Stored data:
=== Section Start ===

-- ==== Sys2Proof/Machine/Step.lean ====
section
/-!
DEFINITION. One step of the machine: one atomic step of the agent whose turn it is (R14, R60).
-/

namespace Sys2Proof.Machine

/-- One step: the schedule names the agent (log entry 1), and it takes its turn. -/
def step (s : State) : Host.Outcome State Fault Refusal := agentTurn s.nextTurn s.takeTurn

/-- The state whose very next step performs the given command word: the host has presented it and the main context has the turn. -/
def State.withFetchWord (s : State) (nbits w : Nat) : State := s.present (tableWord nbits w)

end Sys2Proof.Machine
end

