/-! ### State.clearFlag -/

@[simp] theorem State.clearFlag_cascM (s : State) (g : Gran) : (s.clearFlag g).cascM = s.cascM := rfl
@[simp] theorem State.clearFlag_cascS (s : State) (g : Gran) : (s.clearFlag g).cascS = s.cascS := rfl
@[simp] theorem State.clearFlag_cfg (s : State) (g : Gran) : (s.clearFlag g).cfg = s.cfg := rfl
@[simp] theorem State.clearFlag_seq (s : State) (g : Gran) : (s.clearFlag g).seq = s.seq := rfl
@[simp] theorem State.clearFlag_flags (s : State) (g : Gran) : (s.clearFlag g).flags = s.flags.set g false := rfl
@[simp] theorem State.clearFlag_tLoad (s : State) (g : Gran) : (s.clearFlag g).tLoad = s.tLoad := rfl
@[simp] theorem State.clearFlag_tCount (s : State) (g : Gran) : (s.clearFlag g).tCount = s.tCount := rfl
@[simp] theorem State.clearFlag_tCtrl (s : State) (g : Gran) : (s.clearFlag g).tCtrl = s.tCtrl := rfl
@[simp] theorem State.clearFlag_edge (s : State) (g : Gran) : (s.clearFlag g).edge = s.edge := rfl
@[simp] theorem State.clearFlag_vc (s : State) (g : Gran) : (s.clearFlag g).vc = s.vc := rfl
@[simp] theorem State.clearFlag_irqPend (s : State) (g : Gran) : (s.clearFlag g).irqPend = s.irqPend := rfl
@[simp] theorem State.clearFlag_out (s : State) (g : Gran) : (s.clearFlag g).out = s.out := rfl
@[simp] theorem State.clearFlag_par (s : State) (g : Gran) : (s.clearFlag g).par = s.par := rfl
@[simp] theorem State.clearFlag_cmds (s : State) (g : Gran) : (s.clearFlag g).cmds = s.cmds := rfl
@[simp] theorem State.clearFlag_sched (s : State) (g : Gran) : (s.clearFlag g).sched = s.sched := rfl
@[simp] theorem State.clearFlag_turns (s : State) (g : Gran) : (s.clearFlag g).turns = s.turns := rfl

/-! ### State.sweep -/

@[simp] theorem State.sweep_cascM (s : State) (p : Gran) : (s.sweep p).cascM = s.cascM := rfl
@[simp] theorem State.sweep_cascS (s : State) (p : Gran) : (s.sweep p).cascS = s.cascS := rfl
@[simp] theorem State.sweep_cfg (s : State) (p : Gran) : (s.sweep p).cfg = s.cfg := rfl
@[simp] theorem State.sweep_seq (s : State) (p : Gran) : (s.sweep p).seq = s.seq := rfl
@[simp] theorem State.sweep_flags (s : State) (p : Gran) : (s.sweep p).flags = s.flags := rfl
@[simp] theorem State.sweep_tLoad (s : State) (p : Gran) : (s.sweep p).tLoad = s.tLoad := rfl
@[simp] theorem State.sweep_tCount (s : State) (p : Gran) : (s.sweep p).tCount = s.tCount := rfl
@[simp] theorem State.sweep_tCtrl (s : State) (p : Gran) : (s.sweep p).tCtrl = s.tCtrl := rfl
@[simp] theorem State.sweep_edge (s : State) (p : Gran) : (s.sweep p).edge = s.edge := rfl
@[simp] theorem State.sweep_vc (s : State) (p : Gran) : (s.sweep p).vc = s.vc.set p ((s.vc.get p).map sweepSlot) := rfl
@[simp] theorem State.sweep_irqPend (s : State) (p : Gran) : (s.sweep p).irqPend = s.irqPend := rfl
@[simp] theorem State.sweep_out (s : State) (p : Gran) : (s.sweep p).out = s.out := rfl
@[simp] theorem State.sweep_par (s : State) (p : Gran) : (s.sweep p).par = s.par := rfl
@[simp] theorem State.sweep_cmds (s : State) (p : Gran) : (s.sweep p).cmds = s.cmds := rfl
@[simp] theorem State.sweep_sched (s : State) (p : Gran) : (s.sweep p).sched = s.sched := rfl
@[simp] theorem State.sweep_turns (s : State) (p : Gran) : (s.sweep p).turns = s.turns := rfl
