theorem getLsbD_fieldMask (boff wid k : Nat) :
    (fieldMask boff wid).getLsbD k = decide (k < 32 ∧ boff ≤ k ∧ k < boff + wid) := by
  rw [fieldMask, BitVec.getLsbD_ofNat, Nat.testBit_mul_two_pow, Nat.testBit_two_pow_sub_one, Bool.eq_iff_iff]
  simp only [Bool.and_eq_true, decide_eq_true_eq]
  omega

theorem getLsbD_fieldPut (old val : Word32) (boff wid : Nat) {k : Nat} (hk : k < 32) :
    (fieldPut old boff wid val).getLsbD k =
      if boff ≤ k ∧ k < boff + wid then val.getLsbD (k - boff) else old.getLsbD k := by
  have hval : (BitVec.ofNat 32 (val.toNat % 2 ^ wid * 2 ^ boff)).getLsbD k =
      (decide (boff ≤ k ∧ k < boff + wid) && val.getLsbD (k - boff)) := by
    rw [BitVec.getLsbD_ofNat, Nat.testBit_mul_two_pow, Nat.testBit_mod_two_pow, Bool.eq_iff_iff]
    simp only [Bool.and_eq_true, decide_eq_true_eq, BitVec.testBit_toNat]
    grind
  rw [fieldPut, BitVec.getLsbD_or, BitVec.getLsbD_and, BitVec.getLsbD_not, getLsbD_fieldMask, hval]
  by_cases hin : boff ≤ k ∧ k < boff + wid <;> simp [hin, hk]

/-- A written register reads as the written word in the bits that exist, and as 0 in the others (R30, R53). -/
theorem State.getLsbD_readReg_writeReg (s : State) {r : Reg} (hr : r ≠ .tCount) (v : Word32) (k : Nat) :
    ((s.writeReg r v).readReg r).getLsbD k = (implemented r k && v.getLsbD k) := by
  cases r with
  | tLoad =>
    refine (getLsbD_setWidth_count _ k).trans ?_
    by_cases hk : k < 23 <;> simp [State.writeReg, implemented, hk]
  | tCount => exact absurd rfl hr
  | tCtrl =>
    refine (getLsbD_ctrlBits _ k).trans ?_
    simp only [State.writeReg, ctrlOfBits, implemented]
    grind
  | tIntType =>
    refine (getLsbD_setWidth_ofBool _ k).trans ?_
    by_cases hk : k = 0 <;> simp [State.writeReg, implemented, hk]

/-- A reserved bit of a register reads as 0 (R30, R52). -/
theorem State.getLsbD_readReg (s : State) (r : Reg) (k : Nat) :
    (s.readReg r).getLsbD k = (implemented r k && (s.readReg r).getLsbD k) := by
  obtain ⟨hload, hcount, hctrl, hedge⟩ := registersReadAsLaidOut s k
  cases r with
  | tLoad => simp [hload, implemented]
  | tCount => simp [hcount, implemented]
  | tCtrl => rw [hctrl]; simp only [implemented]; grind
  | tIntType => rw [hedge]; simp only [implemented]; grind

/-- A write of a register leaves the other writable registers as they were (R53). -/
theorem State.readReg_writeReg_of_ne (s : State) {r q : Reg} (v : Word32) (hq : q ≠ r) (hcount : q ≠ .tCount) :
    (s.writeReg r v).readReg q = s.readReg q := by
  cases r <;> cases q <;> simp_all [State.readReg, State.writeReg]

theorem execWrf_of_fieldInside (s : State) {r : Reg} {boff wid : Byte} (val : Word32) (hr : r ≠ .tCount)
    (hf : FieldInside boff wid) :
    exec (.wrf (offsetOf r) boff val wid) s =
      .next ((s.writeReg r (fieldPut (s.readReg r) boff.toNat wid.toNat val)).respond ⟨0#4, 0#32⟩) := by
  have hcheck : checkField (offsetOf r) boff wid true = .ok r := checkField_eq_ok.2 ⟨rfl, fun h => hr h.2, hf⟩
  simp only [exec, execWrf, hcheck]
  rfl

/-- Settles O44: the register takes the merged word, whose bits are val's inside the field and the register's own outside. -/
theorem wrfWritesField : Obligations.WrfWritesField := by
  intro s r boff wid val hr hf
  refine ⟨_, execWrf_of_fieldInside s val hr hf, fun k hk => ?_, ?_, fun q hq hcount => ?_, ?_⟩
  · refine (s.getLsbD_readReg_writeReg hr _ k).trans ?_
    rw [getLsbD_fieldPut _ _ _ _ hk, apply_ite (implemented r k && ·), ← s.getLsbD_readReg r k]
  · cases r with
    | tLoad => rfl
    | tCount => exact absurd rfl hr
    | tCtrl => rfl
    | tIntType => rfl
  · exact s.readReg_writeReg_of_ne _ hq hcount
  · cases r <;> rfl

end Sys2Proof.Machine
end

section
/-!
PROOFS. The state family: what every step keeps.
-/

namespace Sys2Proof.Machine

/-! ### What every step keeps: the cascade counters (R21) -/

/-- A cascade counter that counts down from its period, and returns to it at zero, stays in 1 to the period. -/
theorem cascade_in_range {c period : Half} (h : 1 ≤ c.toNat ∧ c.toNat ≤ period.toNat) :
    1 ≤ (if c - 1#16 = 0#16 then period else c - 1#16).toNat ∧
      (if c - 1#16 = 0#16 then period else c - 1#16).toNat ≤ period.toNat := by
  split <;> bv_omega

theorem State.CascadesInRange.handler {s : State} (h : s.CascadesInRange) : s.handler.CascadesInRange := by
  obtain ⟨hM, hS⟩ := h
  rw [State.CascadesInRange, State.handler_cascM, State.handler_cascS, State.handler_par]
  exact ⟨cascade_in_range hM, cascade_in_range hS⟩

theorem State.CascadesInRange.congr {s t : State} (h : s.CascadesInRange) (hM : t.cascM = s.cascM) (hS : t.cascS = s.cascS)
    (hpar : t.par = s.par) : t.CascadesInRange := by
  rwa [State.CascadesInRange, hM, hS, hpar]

=== Section End ===

**Try it**
Scan the entries above for the line containing "p).seq = s.seq := rfl", and copy it and all lines after it exactly, down to and including the line containing "sweepSlot) := rfl".

**Written reply**
@[simp] theorem State.sweep_seq (s : State) (p : Gran) : (s.sweep p).seq = s.seq := rfl
@[simp] theorem State.sweep_flags (s : State) (p : Gran) : (s.sweep p).flags = s.flags := rfl
@[simp] theorem State.sweep_tLoad (s : State) (p : Gran) : (s.sweep p).tLoad = s.tLoad := rfl
@[simp] theorem State.sweep_tCount (s : State) (p : Gran) : (s.sweep p).tCount = s.tCount := rfl
@[simp] theorem State.sweep_tCtrl (s : State) (p : Gran) : (s.sweep p).tCtrl = s.tCtrl := rfl
@[simp] theorem State.sweep_edge (s : State) (p : Gran) : (s.sweep p).edge = s.edge := rfl
@[simp] theorem State.sweep_vc (s : State) (p : Gran) : (s.sweep p).vc = s.vc.set p ((s.vc.get p).map sweepSlot) := rfl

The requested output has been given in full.